As robots incrementally replace people in carrying out more routine, manual activities, the ability to think creatively, solve complex problems, and work in a team will all be advantages in the labour market. The National Curriculum already helps to develop these skills, but it is outside the classroom that children get to apply them in practice and consolidate them.
Schools particularly value extra-curricular activities to help children develop these skills. 97 per cent provide some level of after-school activity, including sports and drama clubs.
However, despite most schools offering these clubs, the ability for children to access them varies substantially by socio-economic background. Financial and other barriers mean that children from disadvantaged backgrounds are 30 per cent less likely to participate than their better-off peers (46 per cent against 66 per cent). These are worrying differences. It is precisely those young people from disadvantaged backgrounds who would benefit the most from activity beyond the classroom.

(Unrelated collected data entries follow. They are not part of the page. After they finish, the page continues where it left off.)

/-! ## MRS and MSR reaching the register -/

/-- R104, R54, R158(b), with log 9 for the pc: where the levels above permit it, MRS completes, and X[t]
takes RegRead(reg). Number 31 discards the value (R61). -/
def Obligations.MrsReadsTheRegister : Prop :=
  ∀ (s : State) (t : BitVec 5), s.cfg.featSPE = true → s.inp.el ≠ .el0 →
    (s.inp.el = .el3
      ∨ controlsPermit s.cfg s.inp false ∧ ¬(s.inp.el = .el1 ∧ nvRedirect s.inp = true)) →
    ∃ s', exec (.mrs t) s = .next s'
      ∧ (t ≠ 31#5 → s'.readX t = regRead s.cfg s.reg (Config.freeBit s.draws))
      ∧ (t = 31#5 → s'.x = s.x) ∧ s'.reg = s.reg ∧ s.pcAdvanced s'

/-- R107, R53, R158(b), with log 9 for the pc: where the levels above permit it, MSR completes, and reg
takes X[t] AND WriteMask. With t = 31 that is 0 (R61). -/
def Obligations.MsrWritesTheRegister : Prop :=
  ∀ (s : State) (t : BitVec 5), s.cfg.featSPE = true → s.inp.el ≠ .el0 →
    (s.inp.el = .el3
      ∨ controlsPermit s.cfg s.inp true ∧ ¬(s.inp.el = .el1 ∧ nvRedirect s.inp = true)) →
    ∃ s', exec (.msr t) s = .next s'
      ∧ s'.reg = s.readX t &&& writeMask s.cfg ∧ (t = 31#5 → s'.reg = 0#64)
      ∧ s.pcAdvanced s'

/-- R113: at EL3 with FEAT_SPE both instructions always make the plain register access, whatever every
other input is. -/
def Obligations.El3AlwaysReachesTheRegister : Prop :=
  ∀ (c : Config) (i : Inputs) (w : Bool), c.featSPE = true → i.el = .el3 →
    accessOf c i w = .register
    ∧ (∀ (s : State) (t : BitVec 5), s.cfg = c → s.inp = i →
        ∃ s', exec (sysregMove w t) s = .next s'
          ∧ (w = true → s'.reg = s.readX t &&& writeMask c)
          ∧ (w = false → t ≠ 31#5 → s'.readX t = regRead c s.reg (Config.freeBit s.draws)))

/-- R161, R80: a direct read that follows a direct write returns the written value, masked, with nothing
needed in between. -/
def Obligations.ReadAfterWriteReturnsMaskedValue : Prop :=
  ∀ (s s1 s2 : State) (t r : BitVec 5), msrAccess s.cfg s.inp = .register →
    mrsAccess s.cfg s.inp = .register → exec (.msr t) s = .next s1 → exec (.mrs r) s1 = .next s2 →
    r ≠ 31#5 →
    s2.readX r = regRead s.cfg (s.readX t &&& writeMask s.cfg) (Config.freeBit s1.draws)
    ∧ (specActive s.cfg = true → s2.readX r = s.readX t &&& writeMask s.cfg)

/-- R54, R78: two reads with no write between differ at most in bit 1, and in nothing when E[1] is an R/W
field; neither shows a bit outside WriteMask but bit 1. -/
def Obligations.ConsecutiveReadsDifferOnlyInBitOne : Prop :=
  ∀ (s s1 s2 : State) (t r : BitVec 5), s.Inv → mrsAccess s.cfg s.inp = .register →
    exec (.mrs t) s = .next s1 → exec (.mrs r) s1 = .next s2 → t ≠ 31#5 → r ≠ 31#5 →
    (∃ v : Word, s1.readX t = v ∧ v &&& alwaysRaz = 0#64
      ∧ s2.readX r &&& ~~~2#64 = v &&& ~~~2#64
      ∧ (specActive s.cfg = true → s2.readX r = v))

/-! ## The redirect to memory -/

/-- R106: MRS reads memory in place of the register exactly under these conditions, NV1 not among them. -/
def Obligations.MrsReadsMemoryExactlyWhen : Prop :=
  ∀ (c : Config) (i : Inputs),
    (mrsAccess c i = .memory ↔
      c.featSPE = true ∧ i.el = .el1 ∧ i.el2Enabled = true ∧ i.nv2 = 1#1 ∧ i.nv = 1#1
        ∧ fgTrap c i false = false ∧ tpmsTrap i = false ∧ ownerMismatch c i = false)
    ∧ (∀ b, mrsAccess c { i with nv1 := b } = mrsAccess c i)

/-- R109: MSR writes memory in place of the register exactly under the conditions of R106 with
`FGTrap(true)`. -/
def Obligations.MsrWritesMemoryExactlyWhen : Prop :=
  ∀ (c : Config) (i : Inputs),
    (msrAccess c i = .memory ↔
      c.featSPE = true ∧ i.el = .el1 ∧ i.el2Enabled = true ∧ i.nv2 = 1#1 ∧ i.nv = 1#1
        ∧ fgTrap c i true = false ∧ tpmsTrap i = false ∧ ownerMismatch c i = false)
    ∧ (∀ b, msrAccess c { i with nv1 := b } = msrAccess c i)

/-- R104, R75, R147: on the memory path, where the environment lets the access succeed, MRS completes and
X[t] takes the eight bytes of the cell unmasked; the register is not read into it. -/
def Obligations.MrsReadsTheCell : Prop :=
  ∀ (s : State) (t : BitVec 5), mrsAccess s.cfg s.inp = .memory → s.cellReachable false →
    ∃ s', exec (.mrs t) s = .next s'
      ∧ (t ≠ 31#5 → ∀ i < 8,
          byteOfWord s.cfg.nvmemBigEndian (s'.readX t) i = s.mem.byte (s.cell + i))
      ∧ (t = 31#5 → s'.x = s.x) ∧ s'.reg = s.reg ∧ s.pcAdvanced s'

Some 13 per cent of pupils in England are disadvantaged, using eligibility for Free School Meals as a measure, but as with many things, this varies across the country. The share is much higher in cities in the North and Midlands. In Liverpool, 27 per cent of all pupils are eligible for Free School Meals, in Hull, it’s 22 per cent. In contrast, in Aldershot and Bournemouth, only 7 per cent of pupils are from disadvantaged backgrounds.

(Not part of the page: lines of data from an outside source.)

-- ==== Sys2Proof/Tests/Slice0.lean ====
section
/-! SUPPORT. The model's own tests. Every expected result is the spec's: 30_encoding.md, the worked
examples of R104 and R107, and the vectors of 95_test_vectors.md. Then, for each statement of
Certificates/Slice0/Obligations.lean that has hypotheses, a concrete case that meets them all. -/

namespace Sys2Proof.Tests

open Sys2Proof Sys2Proof.Machine

/-! ## Well-formedness -/

theorem test_every_operand_is_wf (i : Instr) : i.wf = true := by
  cases i with
  | mrs t => exact (Laws.TableRow.mrs t).2.2
  | msr t => exact (Laws.TableRow.msr t).2.2

theorem test_program_out_of_order_refused : Program.wf [(4, 0#32), (0, 0#32)] = false := by decide
theorem test_program_overlapping_refused : Program.wf [(0, 0#32), (2, 0#32)] = false := by decide
theorem test_program_past_top_refused : Program.wf [(2 ^ 64 - 2, 0#32)] = false := by decide
theorem test_program_wf : Program.wf [(0x1000, 0xD51899A0#32), (0x1004, 0xD53899A1#32)] = true := by decide
theorem test_multibit_mask_outside_generic_refused :
    Config.wf { resetConfig with multibit := [(0x8#64, 0)] } = false := by decide
theorem test_multibit_mask_wf :
    Config.wf { resetConfig with multibit := [(0x3000#64, 0)] } = true := by decide

/-! ## Encoding: words written out from R88 to R90 and section 2.1 -/

/-- R89: 1101 0101 0011 1000 1001 1001 101t tttt with t = 3. -/
theorem test_mrs_word_bits : decode 0b11010101001110001001100110100011#32 = .ok (.mrs 3#5) := by decide
/-- R90: 1101 0101 0001 1000 1001 1001 101t tttt with t = 30. -/
theorem test_msr_word_bits : decode 0b11010101000110001001100110111110#32 = .ok (.msr 30#5) := by decide
theorem test_mrs_words : [0#5, 1#5, 2#5, 3#5, 4#5, 5#5, 15#5, 16#5, 30#5, 31#5].map (fun t => encode (.mrs t))
    = [0xD53899A0#32, 0xD53899A1#32, 0xD53899A2#32, 0xD53899A3#32, 0xD53899A4#32, 0xD53899A5#32,
       0xD53899AF#32, 0xD53899B0#32, 0xD53899BE#32, 0xD53899BF#32] := by decide
theorem test_msr_words : [0#5, 1#5, 2#5, 3#5, 4#5, 5#5, 15#5, 16#5, 30#5, 31#5].map (fun t => encode (.msr t))
    = [0xD51899A0#32, 0xD51899A1#32, 0xD51899A2#32, 0xD51899A3#32, 0xD51899A4#32, 0xD51899A5#32,
       0xD51899AF#32, 0xD51899B0#32, 0xD51899BE#32, 0xD51899BF#32] := by decide
/-- Section 2.1: the words one field away, which the decoder must refuse by name. -/
theorem test_neighbours_refused :
    [0xD53099A0#32, 0xD53999A0#32, 0xD538A9A0#32, 0xD53898A0#32, 0xD5389980#32, 0xD53899C0#32,
      0x953899A0#32, 0x00000000#32].all (fun w => decide (decode w = .error (.notInThisSpec w))) = true := by
  decide
theorem test_table_rows : decodeTableWord 32 0xD53899A0 = some (.mrs 0#5)
    ∧ decodeTableWord 32 0xD51899A0 = some (.msr 0#5) := by decide
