/-- R331: every register at power-on reset; there every event is ignored and every command but `INIT`, `ACTIVE` and
`READABLE` is answered `NotInitialised`. -/
def Obligations.PowerOnReset : Prop :=
  (State.reset.initialised = false ∧ State.reset.cfg = 0#160 ∧
   State.reset.bufs = List.replicate State.reset.prm.nmax ⟨.free, 0#32, 0#3⟩ ∧
   State.reset.head = 0#8 ∧ State.reset.tail = 0#8 ∧ State.reset.wrValid = false ∧ State.reset.jpegSize = 0#32 ∧
   State.reset.active = false ∧ State.reset.resyncPending = false ∧
   State.reset.expPid = 0#12 ∧ State.reset.expSeg = 0#3 ∧ State.reset.multi = false ∧
   State.reset.drop = false ∧ State.reset.inFrame = false ∧ State.reset.reqEn = false ∧ State.reset.line = 0#32 ∧
   State.reset.dstStride = 0#32 ∧ State.reset.srcOff = 0#32 ∧
   State.reset.dstBurst = 1#6 ∧ State.reset.srcBurst = 1#6 ∧ State.reset.dmaEn = false ∧ State.reset.rr = 0#8 ∧
   State.reset.pending = List.replicate State.reset.prm.nch none ∧ State.reset.snap = .idle ∧
   State.reset.tRs = 0#32 ∧ State.reset.tStart = 0#32 ∧ State.reset.timeout = 0#32 ∧ State.reset.nonblock = false ∧
   State.reset.fb = [] ∧ State.reset.out.eff = []) ∧
  ∀ (x : Input) (i : Instr), i.wellFormed = true →
    (i.opcode.code.getLsbD 7 = true →
      exec i (State.reset.take x []) = .next (State.reset.take x [])) ∧
    (i.opcode.code.getLsbD 7 = false → i.opcode ∉ [.init, .active, .readable] →
      exec i (State.reset.take x []) =
        .next ((State.reset.take x []).answered { rsp := 0x0000FF12#32, rsp2 := 0#32 }))

/-- R258: while `initialised = 0`, every command other than `INIT`, `ACTIVE` and `READABLE` is answered `NotInitialised`
with nothing changed and every event is ignored. -/
def Obligations.NotInitialised : Prop :=
  ∀ (s : State) (i : Instr), SessionInv s → QuietInv s → s.initialised = false → i.wellFormed = true →
    (i.opcode.code.getLsbD 7 = true → exec i s = .next s) ∧
    (i.opcode.code.getLsbD 7 = false → i.opcode ∉ [.init, .active, .readable] →
      exec i s = .next (s.answered { rsp := 0x0000FF12#32, rsp2 := 0#32 }))

/-- R112, R257: the first failing check of a command word gives the response, with nothing changed: undecodable;
`NotInitialised`; `Busy` for the thread; `IllegalOp` on the producer port of a configured engine. -/
def Obligations.AdmissionOrder : Prop :=
  ∀ (s : State) (x : Input) (rest : List Input), s.inputs = x :: rest → tickOk s.lastNow x.now = true →
    x.w.getLsbD 7 = false →
    ((decode (jpegMode s) x.w).toOption = none →
      step s = .next ((s.take x rest).answered { rsp := 0x0000FF10#32, rsp2 := 0#32 })) ∧
    ∀ i, decode (jpegMode s) x.w = .ok i →
      (s.initialised = false → i.opcode ∉ [.init, .active, .readable] →
        step s = .next ((s.take x rest).answered { rsp := 0x0000FF12#32, rsp2 := 0#32 })) ∧
      (s.initialised = true ∨ i.opcode = .init → x.w.getLsbD 31 = false → s.snap ≠ .idle →
        i.opcode ∉ [.active, .readable] →
        step s = .next ((s.take x rest).answered { rsp := 0x0000FF11#32, rsp2 := 0#32 })) ∧
      (s.initialised = true → x.w.getLsbD 31 = true → i.opcode ∈ [.acquire, .release, .resetBuf] →
        cfgEngine s.cfg ≠ .none →
        step s = .next ((s.take x rest).answered { rsp := 0x0000FF10#32, rsp2 := 0#32 }))

/-! ## The pool -/

/-- R131: `SETUP_BUFFERS` sets the first `N` buffers FREE and clears cursors, token and size, and nothing else; while
capture is active it is answered `IllegalOp` with nothing changed. -/
def Obligations.SetupBuffersResetsPool : Prop :=
  encode .setupBuffers = 0x00000001#32 ∧
  ∀ s : State, ThreadReady s → (cfgNBuffers s.cfg).toNat ≤ s.bufs.length →
    exec .setupBuffers s = .next
      (if s.active then s.answered { rsp := 0x0000FF10#32, rsp2 := 0#32 }
       else (poolReset s).answered { rsp := 0x0000FF00#32, rsp2 := 0#32 })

It is perhaps unsurprising that places with weaker economies tend to see a lower take-up of extra-curricular activities. But, with the rise of the robots, the risk is that these places will be further weakened as jobs are lost to automation.
Take Huddersfield and Sunderland for example: not only is the share of pupils from disadvantaged background higher, but both cities also feature in the top 10 for jobs at risk of displacement by 2030. They too are among the cities with the lowest share of highly-skilled business services jobs and these jobs are the most likely to be sustained – and grow – in the future, and are relatively better paid and more productive.
There is a risk that the gaps between places will widen if action is not taken. Focusing on improving not just subject-specific accomplishments, but interpersonal skills too, through activities in and out of the classroom, is vital and should be a priority for the national government. There should also be a focus – both at the national and local level – on policies aimed at improving access to existing extra-curricular activities, as well as raising awareness of them, especially in our less affluent cities or in the parts of cities with high levels of disadvantage.
While many children will have been enjoying a range of activities during their week off, school holidays cannot be relied on as the sole way of developing essential skills for the future. They should be an integral part of any long-term strategy aimed at ensuring young people develop the analytical and interpersonal skills necessary to succeed in the jobs of the future.